- [Exercise details]: Please print each of the entries below exactly.

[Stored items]

/-- HARD_DECODE_DONE (R341, R343, R346): a read whose codewords have their decoders is decoded; the sectors of `res` that converge with a good CRC are delivered; the others go on. -/
def execHardDecodeDone (id step : Nat) (res : List SecRes) (s : State) : Res :=
  .next (s.when true (fun s =>
    let s := s.feed
    match s.med.reads.find? (fun r => r.op.id == id && r.op.step == step && r.stage == 1 && s.inDecoders r) with
    | none => s
    | some rd =>
      let o := rd.op
      let d := dieOf (maCh o.addr)
      let s := (s.dropRead rd).bump F.MED_CRC_MISCORRECT ((res.filter (fun r => r.crc && o.secs.contains r.sec)).length) d
      let of_ (x : Nat) : Option SecRes := res.find? (fun r => r.sec == x && decide (r.out = .good) && !r.crc)
      let good := o.secs.filterMap of_
      let bad := o.secs.filter (fun x => (of_ x).isNone)
      let s := good.foldl (fun s r => s.decoded o r) s
      let s := s.deliver o good
      if bad ≠ [] then (s.ladderNext (o.weighed res bad) bad).feed
      else
        let s := (s.bump F.MED_LADDER_HIST 1 d step).cancelUndercuts (fun x => x.id == id)
        let s := if s.rd F.MED_REFRESH_CFG_REFRESH_STEP d ≤ step then s.refreshAt o.addr else s
        (s.readEnd o).feed))

/-- Counters and marks of one sector after soft decode and rebuild. -/
def State.softSector (s : State) (o : Op) (felled : Bool) (r : SecRes) : State :=
  let ch := maCh o.addr
  let d := dieOf ch
  let a := o.addr + r.sec
  let iuRead : Bool := match o.who with
    | .cmd _ | .merge _ => true
    | _ => false
  match r.out with
  | .good => (if felled then s.bump F.MED_DEC_REBUILD 1 d else s.bump F.MED_DEC_SOFT 1 d).decoded o r
  | .soft => (if felled then s.bump F.MED_DEC_REBUILD 1 d else s.bump F.MED_DEC_SOFT 1 d).decoded o r
  | .rebuilt =>
    let s := s.bump F.MED_DEC_REBUILD 1 d
    if iuRead then s.markDegraded o.tract o.iu a else s
  | .lost =>
    let s := (s.bump F.MED_DEC_FAIL 1 d).post (E.MED_DECODE_FAIL d) ch a
    if iuRead then s.poisonIu o.tract o.iu a else s

/-- SOFT_DECODE_DONE (R343, R345 to R347): soft decode, and where it fails the rebuild from the stripe, settle every sector left. A
read of a felled LUN or channel takes only the rebuild. -/
def execSoftDecodeDone (id : Nat) (res : List SecRes) (s : State) : Res :=
  .next (s.when true (fun s =>
    let s := s.feed
    match s.med.reads.find? (fun r => r.op.id == id && r.stage == 2 && s.inDecoders r) with
    | none => s
    | some rd =>
      let o := rd.op
      let ch := maCh o.addr
      let felled := s.lunSt ch (uOf o.addr) == 15 || s.chFelled ch
      let s := (s.dropRead rd).bump F.MED_CRC_MISCORRECT ((res.filter (fun r => r.crc && o.secs.contains r.sec)).length) (dieOf ch)
      let l := o.secs.map (fun x => (res.find? (fun r => r.sec == x)).getD { sec := x, out := .lost })
      let s := l.foldl (fun s r => s.softSector o felled r) s
      (((s.refreshAt o.addr).deliver o l).readEnd o).feed))

/-! ### Patrol (R365, R370) -/

/-- The reads of a patrol visit (R365): the last programmed page and a freely chosen one of each member. -/
def State.patrolAsk (s : State) (stripe : Nat) : State :=
  let x := s.stripe stripe
  let (sec, _) := s.stripeGeo stripe
  let pg := s.freeNat % max 1 x.row
  x.members.foldl (fun s a => [x.row - 1, pg].eraseDups.foldl (fun s p =>
    s.askSectors (.patrol stripe) 7 0 0 ((List.range sec).map (fun i => a + p * 16 + i))) s) s.drawn

/-- A stripe whose oldest member has reached REFRESH_AGE is refreshed (R366, Table REL-7). -/
def State.patrolAge (s : State) (stripe : Nat) : State :=
  let x := s.stripe stripe
  let old := x.members.foldl (fun m a => max m (s.bte a).age) 0
  if s.rd F.MED_REFRESH_CFG_REFRESH_AGE (stripe / 2 ^ 24 / 8) ≤ old then s.refresh stripe else s

/-- A closed stripe worn by WEAR_GAP less than its group's most worn is collected for wear levelling (R370). -/
def State.patrolWear (s : State) (stripe : Nat) : State :=
  let g := stripe / 2 ^ 24
  let d := g / 8
  let top := (s.med.stripes.filter (fun e => e.1 / 2 ^ 24 == g)).foldl (fun m e => max m e.2.erases) 0
  let y := s.stripe stripe
  if s.on F.MED_REL_CTL_WL_EN d ∧ y.st = .closed ∧ ¬ y.tasked
      ∧ y.erases + 16 * s.rd F.MED_GC_CFG_WEAR_GAP d ≤ top then
    (s.updStripe stripe (fun x => { x with tasked := true })).mediaTask 0x11 stripe stripe (some 7)
  else s

/-- PATROL_VISIT (R365, R370): two pages of each member of a closed or degraded stripe are read, the last programmed and one
chosen at random; `passEnd` says that the pass ends with this visit. -/
def execPatrolVisit (stripe : Nat) (passEnd : Bool) (s : State) : Res :=
  let x := s.stripe stripe
  let g := stripe / 2 ^ 24
  let d := g / 8
  .next (s.when (s.on F.MED_REL_CTL_PATROL_EN d && !s.lve.pfLow && s.stripeOwned g
      && (decide (x.st = .closed) || decide (x.st = .degraded))) (fun s =>
    let s := ((s.patrolAsk stripe).patrolAge stripe).patrolWear stripe
    if passEnd then s.put F.MED_REL_STAT_PATROL_FAST 0 d else s))

/-! ### Hours (R364) -/

/-- MED_HOURS_WRITE (R364): a write that lowers the count is refused. -/
def State.hoursWrite (s : State) (req : Req) (die v : Nat) : State :=
  if v < s.rd F.MED_HOURS die then s.refuseWrite req (F.MED_HOURS.off die 0)
  else ((s.put F.MED_HOURS v die).put F.MED_REL_STAT_SYNCED 1 die).put F.MED_REL_STAT_PATROL_FAST 0 die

- [Reply to the task]:
/-- HARD_DECODE_DONE (R341, R343, R346): a read whose codewords have their decoders is decoded; the sectors of `res` that converge with a good CRC are delivered; the others go on. -/
def execHardDecodeDone (id step : Nat) (res : List SecRes) (s : State) : Res :=
  .next (s.when true (fun s =>
    let s := s.feed
    match s.med.reads.find? (fun r => r.op.id == id && r.op.step == step && r.stage == 1 && s.inDecoders r) with
    | none => s
    | some rd =>
      let o := rd.op
      let d := dieOf (maCh o.addr)
      let s := (s.dropRead rd).bump F.MED_CRC_MISCORRECT ((res.filter (fun r => r.crc && o.secs.contains r.sec)).length) d
      let of_ (x : Nat) : Option SecRes := res.find? (fun r => r.sec == x && decide (r.out = .good) && !r.crc)
      let good := o.secs.filterMap of_
      let bad := o.secs.filter (fun x => (of_ x).isNone)
      let s := good.foldl (fun s r => s.decoded o r) s
      let s := s.deliver o good
      if bad ≠ [] then (s.ladderNext (o.weighed res bad) bad).feed
      else
        let s := (s.bump F.MED_LADDER_HIST 1 d step).cancelUndercuts (fun x => x.id == id)
        let s := if s.rd F.MED_REFRESH_CFG_REFRESH_STEP d ≤ step then s.refreshAt o.addr else s
        (s.readEnd o).feed))

/-- Counters and marks of one sector after soft decode and rebuild. -/
def State.softSector (s : State) (o : Op) (felled : Bool) (r : SecRes) : State :=
  let ch := maCh o.addr
  let d := dieOf ch
  let a := o.addr + r.sec
  let iuRead : Bool := match o.who with
    | .cmd _ | .merge _ => true
    | _ => false
  match r.out with
  | .good => (if felled then s.bump F.MED_DEC_REBUILD 1 d else s.bump F.MED_DEC_SOFT 1 d).decoded o r
  | .soft => (if felled then s.bump F.MED_DEC_REBUILD 1 d else s.bump F.MED_DEC_SOFT 1 d).decoded o r
  | .rebuilt =>
    let s := s.bump F.MED_DEC_REBUILD 1 d
    if iuRead then s.markDegraded o.tract o.iu a else s
  | .lost =>
    let s := (s.bump F.MED_DEC_FAIL 1 d).post (E.MED_DECODE_FAIL d) ch a
    if iuRead then s.poisonIu o.tract o.iu a else s

/-- SOFT_DECODE_DONE (R343, R345 to R347): soft decode, and where it fails the rebuild from the stripe, settle every sector left. A
read of a felled LUN or channel takes only the rebuild. -/
def execSoftDecodeDone (id : Nat) (res : List SecRes) (s : State) : Res :=
  .next (s.when true (fun s =>
    let s := s.feed
    match s.med.reads.find? (fun r => r.op.id == id && r.stage == 2 && s.inDecoders r) with
    | none => s
    | some rd =>
      let o := rd.op
      let ch := maCh o.addr
      let felled := s.lunSt ch (uOf o.addr) == 15 || s.chFelled ch
      let s := (s.dropRead rd).bump F.MED_CRC_MISCORRECT ((res.filter (fun r => r.crc && o.secs.contains r.sec)).length) (dieOf ch)
      let l := o.secs.map (fun x => (res.find? (fun r => r.sec == x)).getD { sec := x, out := .lost })
      let s := l.foldl (fun s r => s.softSector o felled r) s
      (((s.refreshAt o.addr).deliver o l).readEnd o).feed))

/-! ### Patrol (R365, R370) -/

/-- The reads of a patrol visit (R365): the last programmed page and a freely chosen one of each member. -/
def State.patrolAsk (s : State) (stripe : Nat) : State :=
  let x := s.stripe stripe
  let (sec, _) := s.stripeGeo stripe
  let pg := s.freeNat % max 1 x.row
  x.members.foldl (fun s a => [x.row - 1, pg].eraseDups.foldl (fun s p =>
    s.askSectors (.patrol stripe) 7 0 0 ((List.range sec).map (fun i => a + p * 16 + i))) s) s.drawn

/-- A stripe whose oldest member has reached REFRESH_AGE is refreshed (R366, Table REL-7). -/
def State.patrolAge (s : State) (stripe : Nat) : State :=
  let x := s.stripe stripe
  let old := x.members.foldl (fun m a => max m (s.bte a).age) 0
  if s.rd F.MED_REFRESH_CFG_REFRESH_AGE (stripe / 2 ^ 24 / 8) ≤ old then s.refresh stripe else s

/-- A closed stripe worn by WEAR_GAP less than its group's most worn is collected for wear levelling (R370). -/
def State.patrolWear (s : State) (stripe : Nat) : State :=
  let g := stripe / 2 ^ 24
  let d := g / 8
  let top := (s.med.stripes.filter (fun e => e.1 / 2 ^ 24 == g)).foldl (fun m e => max m e.2.erases) 0
  let y := s.stripe stripe
  if s.on F.MED_REL_CTL_WL_EN d ∧ y.st = .closed ∧ ¬ y.tasked
      ∧ y.erases + 16 * s.rd F.MED_GC_CFG_WEAR_GAP d ≤ top then
    (s.updStripe stripe (fun x => { x with tasked := true })).mediaTask 0x11 stripe stripe (some 7)
  else s

/-- PATROL_VISIT (R365, R370): two pages of each member of a closed or degraded stripe are read, the last programmed and one
chosen at random; `passEnd` says that the pass ends with this visit. -/
def execPatrolVisit (stripe : Nat) (passEnd : Bool) (s : State) : Res :=
  let x := s.stripe stripe
  let g := stripe / 2 ^ 24
  let d := g / 8
  .next (s.when (s.on F.MED_REL_CTL_PATROL_EN d && !s.lve.pfLow && s.stripeOwned g
      && (decide (x.st = .closed) || decide (x.st = .degraded))) (fun s =>
    let s := ((s.patrolAsk stripe).patrolAge stripe).patrolWear stripe
    if passEnd then s.put F.MED_REL_STAT_PATROL_FAST 0 d else s))

/-! ### Hours (R364) -/

/-- MED_HOURS_WRITE (R364): a write that lowers the count is refused. -/
def State.hoursWrite (s : State) (req : Req) (die v : Nat) : State :=
  if v < s.rd F.MED_HOURS die then s.refuseWrite req (F.MED_HOURS.off die 0)
  else ((s.put F.MED_HOURS v die).put F.MED_REL_STAT_SYNCED 1 die).put F.MED_REL_STAT_PATROL_FAST 0 die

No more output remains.